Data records
※
-- ==== Sys2Proof/Decode.lean ====
section
/-! DEFINITION. The decoder and, after it, the encoder. Operation words come from a stream of 32-bit words
(30_encoding.md R69 to R74), sequencer steps from the 5-bit selector `PH ++ ST` (R76). Decoding is total: a word that
is no operation is rejected by name. -/

namespace Sys2Proof

/-- The operation codes assigned by 30_encoding.md R72. -/
inductive Opcode
  | bswap | splice | setbit | getbit | pulse | setdir | rdreg | wrreg | ldw
  | config | program | resetOnly | status
  deriving DecidableEq, Repr, Inhabited

/-- Why a word is illegal (30_encoding.md R73). -/
inductive DecodeError
  /-- `OP` is 0x00, 0x0A..0x0F or 0x14..0xFF. -/
  | unassignedOp
  /-- A bit outside the fields its `OP` uses is set. -/
  | reservedBits
  /-- A SPLICE word with `O > 24`. -/
  | spliceOffset
  deriving DecidableEq, Repr, Inhabited

/-- A row of the opcode table: the value of the bits under `mask`. -/
structure OdwRow where
  code : Opcode
  pattern : Word
  mask : Word
  deriving DecidableEq, Repr

/-- The 13 operation rows (30_encoding.md R72, opcode_table.json): match and mask. -/
def odwRows : List OdwRow :=
  [⟨.bswap, 0x01000000#32, 0xFFFFFFFF#32⟩, ⟨.splice, 0x02000000#32, 0xFFFF00E0#32⟩,
   ⟨.setbit, 0x03000000#32, 0xFF20FFFF#32⟩, ⟨.getbit, 0x04000000#32, 0xFF60FFFF#32⟩,
   ⟨.pulse, 0x05000000#32, 0xFF60FFFF#32⟩, ⟨.setdir, 0x06000000#32, 0xFF7FFFFF#32⟩,
   ⟨.rdreg, 0x07000000#32, 0xFF5FFFFF#32⟩, ⟨.wrreg, 0x08000000#32, 0xFF5FFFFF#32⟩,
   ⟨.ldw, 0x09000000#32, 0xFFFFFFFF#32⟩, ⟨.config, 0x10000000#32, 0xFFFFFFFF#32⟩,
   ⟨.program, 0x11000000#32, 0xFFBFFFFF#32⟩, ⟨.resetOnly, 0x12000000#32, 0xFFFFFFFF#32⟩,
   ⟨.status, 0x13000000#32, 0xFFFFFFFF#32⟩]

/-! The fields of an operation word (30_encoding.md R69), conventional numbering. -/

/-- `OP`, bits [31:24]. -/
def odwOp (w : Word) : BitVec 8 := w.extractLsb' 24 8
/-- `B`, bit 23: 0 = CTRL, 1 = DATA. -/
def odwBank (w : Word) : Bank := if w.getLsbD 23 then .data else .ctrl
/-- `V`, bit 22. -/
def odwValue (w : Word) : Bool := w.getLsbD 22
/-- `R`, bit 21: 0 = DIR, 1 = DAT. -/
def odwReg (w : Word) : Reg := if w.getLsbD 21 then .dat else .dir
/-- `I`, bits [20:16]. -/
def odwPin (w : Word) : BitVec 5 := w.extractLsb' 16 5
/-- `Y`, bits [15:8]. -/
def odwByte (w : Word) : Byte := w.extractLsb' 8 8
/-- `O`, bits [4:0]. -/
def odwOffset (w : Word) : BitVec 5 := w.extractLsb' 0 5

/-- The legality check of 30_encoding.md R73: the operation a word names, or why it is illegal. -/
def classify (w : Word) : Except DecodeError Opcode :=
  match odwRows.find? (fun r => w &&& r.mask == r.pattern) with
  | some r =>
    if r.code = .splice ∧ 24 < (odwOffset w).toNat then .error .spliceOffset else .ok r.code
  | none =>
    if odwRows.any (fun r => odwOp r.pattern == odwOp w) then .error .reservedBits else .error .unassignedOp

/-- The number of extension words of an operation (30_encoding.md R71, R72). -/
def extWords (aw : Nat) : Opcode → Nat
  | .ldw => 1
  | .setdir => 2
  | .config => 4 + 2 * baseWords aw
  | .bswap | .splice | .setbit | .getbit | .pulse | .rdreg | .wrreg | .program | .resetOnly | .status => 0

/-- The number held by extension words, least significant word first (30_encoding.md R71). -/
def natOfWords : List Word → Nat
  | [] => 0
  | w :: ws => w.toNat + 2 ^ 32 * natOfWords ws

/-- What the front of an operation stream holds. -/
inductive Fetched
  /-- The operation's words, or its out-of-band payload, have not all been issued yet. -/
  | incomplete
  /-- The first word is illegal. -/
  | illegal (e : DecodeError)
  /-- An operation, and what is left of the stream and of the payloads. -/
  | op (i : Instr) (words : List Word) (pays : List (List Byte))
  deriving DecidableEq, Repr

/-- CMD.CONFIG's extension words, in the order of 30_encoding.md R71. -/
def decodeConfig (aw : Nat) (ws : List Word) (pays : List (List Byte)) : Fetched :=
  match ws with
  | pinw :: geow :: rest =>
    match rest.drop (2 * baseWords aw) with
    | iwb :: dwb :: rest' =>
      .op (.cmdConfig pinw geow (natOfWords (rest.take (baseWords aw)))
        (natOfWords ((rest.drop (baseWords aw)).take (baseWords aw))) iwb dwb) rest' pays
    | _ => .incomplete
  | _ => .incomplete

/-- The operation a legal word `w` of code `c` begins, with its extension words and payload (30_encoding.md R70, R71, R74). -/
def decodeFields (aw : Nat) (c : Opcode) (w : Word) (ws : List Word) (pays : List (List Byte)) : Fetched :=
  match c with
  | .bswap => .op .bswap ws pays
  | .splice => .op (.splice (odwOffset w) (odwByte w)) ws pays
  | .setbit => .op (.setbit (odwBank w) (odwValue w) (odwPin w)) ws pays
  | .getbit => .op (.getbit (odwBank w) (odwPin w)) ws pays
  | .pulse => .op (.pulse (odwBank w) (odwPin w)) ws pays
  | .rdreg => .op (.rdreg (odwBank w) (odwReg w)) ws pays
  | .wrreg => .op (.wrreg (odwBank w) (odwReg w)) ws pays
  | .resetOnly => .op .cmdResetOnly ws pays
  | .status => .op .cmdStatus ws pays
  | .ldw =>
    match ws with
    | imm :: rest => .op (.ldw imm) rest pays
    | [] => .incomplete
  | .setdir =>
    match ws with
    | outMask :: inMask :: rest => .op (.setdir (odwBank w) outMask inMask) rest pays
    | _ => .incomplete
  | .config => decodeConfig aw ws pays
  | .program =>
    match pays with
    | pay :: more => .op (.cmdProgram (odwValue w) pay) ws more
    | [] => .incomplete

/-- The decoder of a HOST's operation stream (`aw` is `P_ADDR_WIDTH`). -/
def decodeStream (aw : Nat) (ws : List Word) (pays : List (List Byte)) : Fetched :=
  match ws with
  | [] => .incomplete
  | w :: rest =>
    match classify w with
    | .error e => .illegal e
    | .ok c => decodeFields aw c w rest pays

/-- The decoder of the sequencer's step selector `PH ++ ST` (30_encoding.md R76); `none` for a reserved selector. -/
def decodeSelector (sel : BitVec 5) : Option Instr :=
  if sel = 0x00#5 then some .stepIdle
  else if sel = 0x01#5 then some .stepSetup
  else if sel = 0x02#5 then some .stepReset
  else if sel = 0x03#5 then some .stepWaitInit
  else if sel = 0x04#5 then some .stepShiftFrame
  else if sel = 0x14#5 then some .stepShiftChunk
  else if sel = 0x05#5 then some .stepCheckInit
  else if sel = 0x15#5 then some .stepPollDone
  else if sel = 0x06#5 then some .stepCompleting
  else if sel = 0x07#5 then some .stepDone
  else if sel = 0x08#5 then some .stepFailed
  else none

/-! ## The encoder -/

/-- An instruction's encoding: words of a stream with the payload presented beside them, or a step selector. -/
inductive Encoding
  | stream (words : List Word) (pays : List (List Byte))
  | selector (sel : BitVec 5)
  deriving DecidableEq, Repr

/-- An operation word with every field given (30_encoding.md R69). -/
def odw (op : BitVec 8) (b v r : BitVec 1) (i : BitVec 5) (y : Byte) (o : BitVec 5) : Word :=
  op ++ b ++ v ++ r ++ i ++ y ++ 0#3 ++ o

/-- The code of a bank in field `B`. -/
def bankCode : Bank → BitVec 1
  | .ctrl => 0#1
  | .data => 1#1

/-- The code of a register in field `R`. -/
def regCode : Reg → BitVec 1
  | .dir => 0#1
  | .dat => 1#1

/-- `k` extension words holding a number, least significant word first (30_encoding.md R71). -/
def wordsOfNat : Nat → Nat → List Word
  | 0, _ => []
  | k + 1, x => BitVec.ofNat 32 x :: wordsOfNat k (x / 2 ^ 32)

/-- An operation word of code `op` with fields `B`, `V`, `R`, `I` and no byte or offset. -/
def odwPort (op : BitVec 8) (b v r : BitVec 1) (i : BitVec 5) : Word := odw op b v r i 0#8 0#5

/-- An operation word whose every field but `OP` is 0. -/
def odwBare (op : BitVec 8) : Word := odwPort op 0#1 0#1 0#1 0#5

/-- The encoder (30_encoding.md R69 to R76), for a bus address of `aw` bits. -/
def encode (aw : Nat) : Instr → Encoding
  | .bswap => .stream [odwBare 0x01#8] []
  | .splice o y => .stream [odw 0x02#8 0#1 0#1 0#1 0#5 y o] []
  | .setbit b v i => .stream [odwPort 0x03#8 (bankCode b) (BitVec.ofBool v) 0#1 i] []
  | .getbit b i => .stream [odwPort 0x04#8 (bankCode b) 0#1 0#1 i] []
  | .pulse b i => .stream [odwPort 0x05#8 (bankCode b) 0#1 0#1 i] []
  | .setdir b outMask inMask => .stream [odwPort 0x06#8 (bankCode b) 0#1 0#1 0#5, outMask, inMask] []
  | .rdreg b r => .stream [odwPort 0x07#8 (bankCode b) 0#1 (regCode r) 0#5] []
  | .wrreg b r => .stream [odwPort 0x08#8 (bankCode b) 0#1 (regCode r) 0#5] []
  | .ldw imm => .stream [odwBare 0x09#8, imm] []
  | .cmdConfig pinw geow ctrlBase dataBase iwb dwb =>
    .stream ([odwBare 0x10#8, pinw, geow] ++ wordsOfNat (baseWords aw) ctrlBase
      ++ wordsOfNat (baseWords aw) dataBase ++ [iwb, dwb]) []
  | .cmdProgram v pay => .stream [odwPort 0x11#8 0#1 (BitVec.ofBool v) 0#1 0#5] [pay]
  | .cmdResetOnly => .stream [odwBare 0x12#8] []
  | .cmdStatus => .stream [odwBare 0x13#8] []
  | .stepIdle => .selector 0x00#5
  | .stepSetup => .selector 0x01#5
  | .stepReset => .selector 0x02#5
  | .stepWaitInit => .selector 0x03#5
  | .stepShiftFrame => .selector 0x04#5
  | .stepShiftChunk => .selector 0x14#5
  | .stepCheckInit => .selector 0x05#5
  | .stepPollDone => .selector 0x15#5
  | .stepCompleting => .selector 0x06#5
  | .stepDone => .selector 0x07#5
  | .stepFailed => .selector 0x08#5

/-- The words of an encoding (none for a selector). -/
def Encoding.words : Encoding → List Word
  | .stream ws _ => ws
  | .selector _ => []

/-- The payloads presented with an encoding. -/
def Encoding.pays : Encoding → List (List Byte)
  | .stream _ ps => ps
  | .selector _ => []

/-! ## Words as the opcode table numbers them -/

/-- The 32-bit words of a number, the first word its least significant bits, `k` of them. -/
def tableWords (k w : Nat) : List Word := wordsOfNat k w

/-- The words of the operation that begins `w`: the table's word and its extension words, and no more. -/
def tableStream (aw w : Nat) : List Word :=
  match classify (BitVec.ofNat 32 w) with
  | .ok c => tableWords (1 + extWords aw c) w
  | .error _ => tableWords 1 w

/-- The payloads that stand beside a table word: an empty one for CMD.PROGRAM (30_encoding.md R74). -/
def tablePays (w : Nat) : List (List Byte) :=
  match classify (BitVec.ofNat 32 w) with
  | .ok .program => [[]]
  | _ => []

/-- The instruction this decoder reads from the bits of one row of spec/opcode_table.json: the step rows have 5 bits
(8 in whole bytes), the operation rows 32 and their extension words above them; `P_ADDR_WIDTH` is 32, as in the
spec's example addresses (95_test_vectors.md section 1). -/
def decodeTableWord (nbits w : Nat) : Option Instr :=
  if nbits ≤ 8 then
    if w < 32 then decodeSelector (BitVec.ofNat 5 w) else none
  else
    match decodeStream 32 (tableStream 32 w) (tablePays w) with
    | .op i _ _ => some i
    | _ => none

end Sys2Proof
end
※
Nothing but the lines above from the one containing "decodeConfig aw ws pays" through the one containing "w rest pays" should appear in the answer, each repeated exactly.

  | .config => decodeConfig aw ws pays
  | .program =>
    match pays with
    | pay :: more => .op (.cmdProgram (odwValue w) pay) ws more
    | [] => .incomplete

/-- The decoder of a HOST's operation stream (`aw` is `P_ADDR_WIDTH`). -/
def decodeStream (aw : Nat) (ws : List Word) (pays : List (List Byte)) : Fetched :=
  match ws with
  | [] => .incomplete
  | w :: rest =>
    match classify w with
    | .error e => .illegal e
    | .ok c => decodeFields aw c w rest pays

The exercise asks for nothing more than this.